- [WORK INSTRUCTIONS]
How many lines in the records below contain the word "Suffix"? Answer with the number alone.
++++++
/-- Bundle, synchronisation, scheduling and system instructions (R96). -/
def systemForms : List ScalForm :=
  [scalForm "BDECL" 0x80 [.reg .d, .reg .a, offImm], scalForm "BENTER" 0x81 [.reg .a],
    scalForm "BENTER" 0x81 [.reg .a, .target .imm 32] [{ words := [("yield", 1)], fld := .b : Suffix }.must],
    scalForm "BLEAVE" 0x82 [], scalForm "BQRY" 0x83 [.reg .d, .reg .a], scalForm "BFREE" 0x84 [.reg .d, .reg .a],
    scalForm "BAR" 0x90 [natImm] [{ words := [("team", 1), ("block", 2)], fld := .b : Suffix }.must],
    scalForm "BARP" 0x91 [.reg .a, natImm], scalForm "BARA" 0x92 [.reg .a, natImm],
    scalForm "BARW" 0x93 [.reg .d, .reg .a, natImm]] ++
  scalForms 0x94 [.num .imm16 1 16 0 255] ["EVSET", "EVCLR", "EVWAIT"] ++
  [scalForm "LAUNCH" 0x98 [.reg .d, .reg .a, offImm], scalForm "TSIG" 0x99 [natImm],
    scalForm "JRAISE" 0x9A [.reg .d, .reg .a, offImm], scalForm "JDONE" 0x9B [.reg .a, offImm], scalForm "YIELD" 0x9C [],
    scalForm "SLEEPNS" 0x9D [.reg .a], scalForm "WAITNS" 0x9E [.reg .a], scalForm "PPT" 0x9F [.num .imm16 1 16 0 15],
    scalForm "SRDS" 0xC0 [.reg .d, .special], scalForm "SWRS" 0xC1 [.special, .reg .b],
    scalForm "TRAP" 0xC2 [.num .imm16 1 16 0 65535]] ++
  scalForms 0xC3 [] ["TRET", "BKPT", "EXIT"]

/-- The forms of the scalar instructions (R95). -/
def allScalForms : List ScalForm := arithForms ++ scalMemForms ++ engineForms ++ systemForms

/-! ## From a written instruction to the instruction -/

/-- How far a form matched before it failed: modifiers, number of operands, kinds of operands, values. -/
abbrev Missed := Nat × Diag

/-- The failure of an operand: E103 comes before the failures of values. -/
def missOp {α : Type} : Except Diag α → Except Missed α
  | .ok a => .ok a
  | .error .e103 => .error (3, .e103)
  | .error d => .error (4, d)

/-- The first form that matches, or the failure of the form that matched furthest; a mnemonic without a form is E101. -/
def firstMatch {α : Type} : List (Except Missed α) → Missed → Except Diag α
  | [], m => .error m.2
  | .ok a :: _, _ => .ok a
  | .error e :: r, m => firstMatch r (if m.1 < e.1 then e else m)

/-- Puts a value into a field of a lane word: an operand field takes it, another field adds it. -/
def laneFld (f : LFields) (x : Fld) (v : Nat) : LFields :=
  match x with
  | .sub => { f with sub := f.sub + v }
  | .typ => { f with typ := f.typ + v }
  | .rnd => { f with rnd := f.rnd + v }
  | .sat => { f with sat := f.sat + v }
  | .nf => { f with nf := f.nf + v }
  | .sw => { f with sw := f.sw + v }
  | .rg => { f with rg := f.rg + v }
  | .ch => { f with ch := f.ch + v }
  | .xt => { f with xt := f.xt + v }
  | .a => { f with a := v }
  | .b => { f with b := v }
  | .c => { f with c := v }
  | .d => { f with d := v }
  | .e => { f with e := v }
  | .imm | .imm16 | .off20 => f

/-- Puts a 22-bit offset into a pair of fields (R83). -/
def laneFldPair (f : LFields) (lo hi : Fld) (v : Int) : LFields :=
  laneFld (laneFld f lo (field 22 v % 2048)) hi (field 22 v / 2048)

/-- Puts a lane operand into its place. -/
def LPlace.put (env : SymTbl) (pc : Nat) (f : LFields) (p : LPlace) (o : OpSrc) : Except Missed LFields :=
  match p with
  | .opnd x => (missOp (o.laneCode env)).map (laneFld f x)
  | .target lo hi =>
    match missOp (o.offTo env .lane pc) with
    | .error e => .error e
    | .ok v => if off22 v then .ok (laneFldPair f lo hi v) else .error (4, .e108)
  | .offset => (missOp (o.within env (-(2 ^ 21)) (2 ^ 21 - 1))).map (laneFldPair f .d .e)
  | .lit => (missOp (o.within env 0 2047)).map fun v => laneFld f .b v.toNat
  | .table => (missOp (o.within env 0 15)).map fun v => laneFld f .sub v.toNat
++++++
- [ANSWER SECTION]
2